Records for the exercise
--- START ---

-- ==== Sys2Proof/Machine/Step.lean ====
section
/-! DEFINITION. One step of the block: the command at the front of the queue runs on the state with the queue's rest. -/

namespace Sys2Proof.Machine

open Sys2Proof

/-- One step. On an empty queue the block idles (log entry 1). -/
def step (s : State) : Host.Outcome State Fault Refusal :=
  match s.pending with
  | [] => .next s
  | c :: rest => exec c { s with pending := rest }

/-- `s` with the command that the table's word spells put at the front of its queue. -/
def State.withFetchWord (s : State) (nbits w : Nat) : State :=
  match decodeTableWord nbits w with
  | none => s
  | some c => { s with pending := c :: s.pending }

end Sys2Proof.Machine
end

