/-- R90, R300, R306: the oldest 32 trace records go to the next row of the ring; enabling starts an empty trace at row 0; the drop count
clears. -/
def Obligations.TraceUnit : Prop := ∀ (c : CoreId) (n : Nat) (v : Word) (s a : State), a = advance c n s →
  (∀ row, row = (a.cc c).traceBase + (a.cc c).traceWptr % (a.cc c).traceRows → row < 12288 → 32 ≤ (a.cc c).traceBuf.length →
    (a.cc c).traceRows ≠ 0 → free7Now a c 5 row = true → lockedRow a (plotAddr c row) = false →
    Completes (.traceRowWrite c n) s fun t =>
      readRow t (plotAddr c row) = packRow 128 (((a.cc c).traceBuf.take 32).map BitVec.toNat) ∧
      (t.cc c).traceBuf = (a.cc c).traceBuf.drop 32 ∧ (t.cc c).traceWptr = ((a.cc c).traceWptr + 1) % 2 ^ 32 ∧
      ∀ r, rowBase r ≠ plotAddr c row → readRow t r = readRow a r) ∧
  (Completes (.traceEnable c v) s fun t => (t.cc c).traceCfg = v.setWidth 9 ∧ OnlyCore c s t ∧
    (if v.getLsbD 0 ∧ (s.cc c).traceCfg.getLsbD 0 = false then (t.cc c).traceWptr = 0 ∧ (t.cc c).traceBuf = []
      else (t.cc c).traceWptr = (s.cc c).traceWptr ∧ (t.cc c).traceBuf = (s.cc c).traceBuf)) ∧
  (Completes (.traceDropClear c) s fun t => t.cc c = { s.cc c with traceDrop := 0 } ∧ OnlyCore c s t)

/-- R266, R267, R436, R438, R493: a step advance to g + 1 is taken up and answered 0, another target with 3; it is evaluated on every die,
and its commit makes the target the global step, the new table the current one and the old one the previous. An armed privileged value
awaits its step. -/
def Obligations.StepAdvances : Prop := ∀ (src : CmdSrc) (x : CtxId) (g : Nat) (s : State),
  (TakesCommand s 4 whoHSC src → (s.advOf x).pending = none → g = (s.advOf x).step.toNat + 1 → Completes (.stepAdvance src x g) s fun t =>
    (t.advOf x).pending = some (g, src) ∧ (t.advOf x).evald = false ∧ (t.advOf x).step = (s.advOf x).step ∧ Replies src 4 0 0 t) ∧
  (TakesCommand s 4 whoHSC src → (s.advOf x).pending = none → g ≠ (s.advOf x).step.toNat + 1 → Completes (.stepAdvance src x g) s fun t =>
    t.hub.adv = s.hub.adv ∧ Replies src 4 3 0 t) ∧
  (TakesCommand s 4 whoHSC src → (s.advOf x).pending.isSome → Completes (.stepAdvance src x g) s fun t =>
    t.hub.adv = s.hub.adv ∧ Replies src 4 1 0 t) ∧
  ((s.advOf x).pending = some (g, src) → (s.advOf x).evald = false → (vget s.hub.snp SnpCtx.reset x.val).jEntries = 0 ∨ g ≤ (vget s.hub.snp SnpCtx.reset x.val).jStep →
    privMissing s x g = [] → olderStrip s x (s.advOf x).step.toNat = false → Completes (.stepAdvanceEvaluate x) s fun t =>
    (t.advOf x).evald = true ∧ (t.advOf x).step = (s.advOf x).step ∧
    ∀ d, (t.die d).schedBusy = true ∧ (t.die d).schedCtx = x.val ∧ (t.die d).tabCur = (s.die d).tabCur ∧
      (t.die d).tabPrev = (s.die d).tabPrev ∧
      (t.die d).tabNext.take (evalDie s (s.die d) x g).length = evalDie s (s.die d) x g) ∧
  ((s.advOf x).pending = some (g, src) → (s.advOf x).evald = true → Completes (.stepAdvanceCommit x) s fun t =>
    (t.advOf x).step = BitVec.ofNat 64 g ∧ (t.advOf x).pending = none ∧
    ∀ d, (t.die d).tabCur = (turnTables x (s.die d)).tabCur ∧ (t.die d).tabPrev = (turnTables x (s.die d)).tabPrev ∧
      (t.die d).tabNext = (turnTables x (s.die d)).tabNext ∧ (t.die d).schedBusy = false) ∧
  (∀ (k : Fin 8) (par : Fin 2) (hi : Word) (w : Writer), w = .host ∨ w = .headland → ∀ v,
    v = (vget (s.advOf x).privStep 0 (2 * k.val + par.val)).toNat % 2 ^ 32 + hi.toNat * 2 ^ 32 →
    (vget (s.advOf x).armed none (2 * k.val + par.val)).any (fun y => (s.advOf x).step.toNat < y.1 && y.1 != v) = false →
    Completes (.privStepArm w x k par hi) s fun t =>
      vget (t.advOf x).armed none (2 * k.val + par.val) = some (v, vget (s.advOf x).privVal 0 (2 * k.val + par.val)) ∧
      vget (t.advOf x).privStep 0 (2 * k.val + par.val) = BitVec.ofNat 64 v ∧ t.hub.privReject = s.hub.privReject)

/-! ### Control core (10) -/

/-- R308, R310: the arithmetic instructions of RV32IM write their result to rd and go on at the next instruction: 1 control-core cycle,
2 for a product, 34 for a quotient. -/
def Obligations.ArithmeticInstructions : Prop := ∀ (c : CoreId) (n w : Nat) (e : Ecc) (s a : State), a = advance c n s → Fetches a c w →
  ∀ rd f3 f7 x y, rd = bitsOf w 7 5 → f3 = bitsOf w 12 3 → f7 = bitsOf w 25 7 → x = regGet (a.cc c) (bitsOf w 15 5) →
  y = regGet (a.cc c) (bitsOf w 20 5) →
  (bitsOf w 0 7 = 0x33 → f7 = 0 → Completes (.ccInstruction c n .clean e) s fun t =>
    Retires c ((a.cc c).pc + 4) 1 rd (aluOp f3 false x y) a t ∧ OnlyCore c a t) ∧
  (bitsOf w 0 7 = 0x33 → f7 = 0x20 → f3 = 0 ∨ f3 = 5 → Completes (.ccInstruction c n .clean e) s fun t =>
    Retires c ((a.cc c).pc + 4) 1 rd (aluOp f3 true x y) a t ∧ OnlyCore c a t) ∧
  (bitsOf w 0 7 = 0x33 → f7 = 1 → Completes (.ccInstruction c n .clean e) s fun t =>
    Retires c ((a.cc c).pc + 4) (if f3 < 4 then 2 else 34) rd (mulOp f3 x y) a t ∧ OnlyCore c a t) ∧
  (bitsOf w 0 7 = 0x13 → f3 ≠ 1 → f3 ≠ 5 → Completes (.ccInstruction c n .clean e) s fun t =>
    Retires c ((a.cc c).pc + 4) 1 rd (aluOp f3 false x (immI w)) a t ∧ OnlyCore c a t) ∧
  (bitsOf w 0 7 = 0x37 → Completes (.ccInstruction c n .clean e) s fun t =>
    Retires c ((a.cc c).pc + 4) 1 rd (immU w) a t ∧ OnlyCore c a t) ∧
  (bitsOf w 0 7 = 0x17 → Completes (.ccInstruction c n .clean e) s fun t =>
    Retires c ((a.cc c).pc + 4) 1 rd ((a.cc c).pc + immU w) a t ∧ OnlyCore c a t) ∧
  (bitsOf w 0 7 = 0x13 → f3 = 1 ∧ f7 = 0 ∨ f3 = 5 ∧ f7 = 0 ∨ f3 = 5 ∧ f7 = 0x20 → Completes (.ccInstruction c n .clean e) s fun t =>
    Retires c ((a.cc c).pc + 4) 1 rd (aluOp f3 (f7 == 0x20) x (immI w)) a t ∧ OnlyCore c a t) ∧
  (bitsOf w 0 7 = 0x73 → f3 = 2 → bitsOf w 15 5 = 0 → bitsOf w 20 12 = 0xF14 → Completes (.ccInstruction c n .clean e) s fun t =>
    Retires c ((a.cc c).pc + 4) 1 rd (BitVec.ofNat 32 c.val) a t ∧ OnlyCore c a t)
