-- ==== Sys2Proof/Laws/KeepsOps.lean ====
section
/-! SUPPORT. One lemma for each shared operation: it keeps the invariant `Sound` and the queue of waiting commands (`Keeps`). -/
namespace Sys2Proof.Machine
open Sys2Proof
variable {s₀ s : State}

--- END ---

What you are asked to do
For the listing above, print only the lines starting at the line containing "(t.die d).tabNext = (turnTables" and ending at the line containing "(vget (s.advOf x).armed", exactly, both included.

Solution below
      (t.die d).tabNext = (turnTables x (s.die d)).tabNext ∧ (t.die d).schedBusy = false) ∧
  (∀ (k : Fin 8) (par : Fin 2) (hi : Word) (w : Writer), w = .host ∨ w = .headland → ∀ v,
    v = (vget (s.advOf x).privStep 0 (2 * k.val + par.val)).toNat % 2 ^ 32 + hi.toNat * 2 ^ 32 →
    (vget (s.advOf x).armed none (2 * k.val + par.val)).any (fun y => (s.advOf x).step.toNat < y.1 && y.1 != v) = false →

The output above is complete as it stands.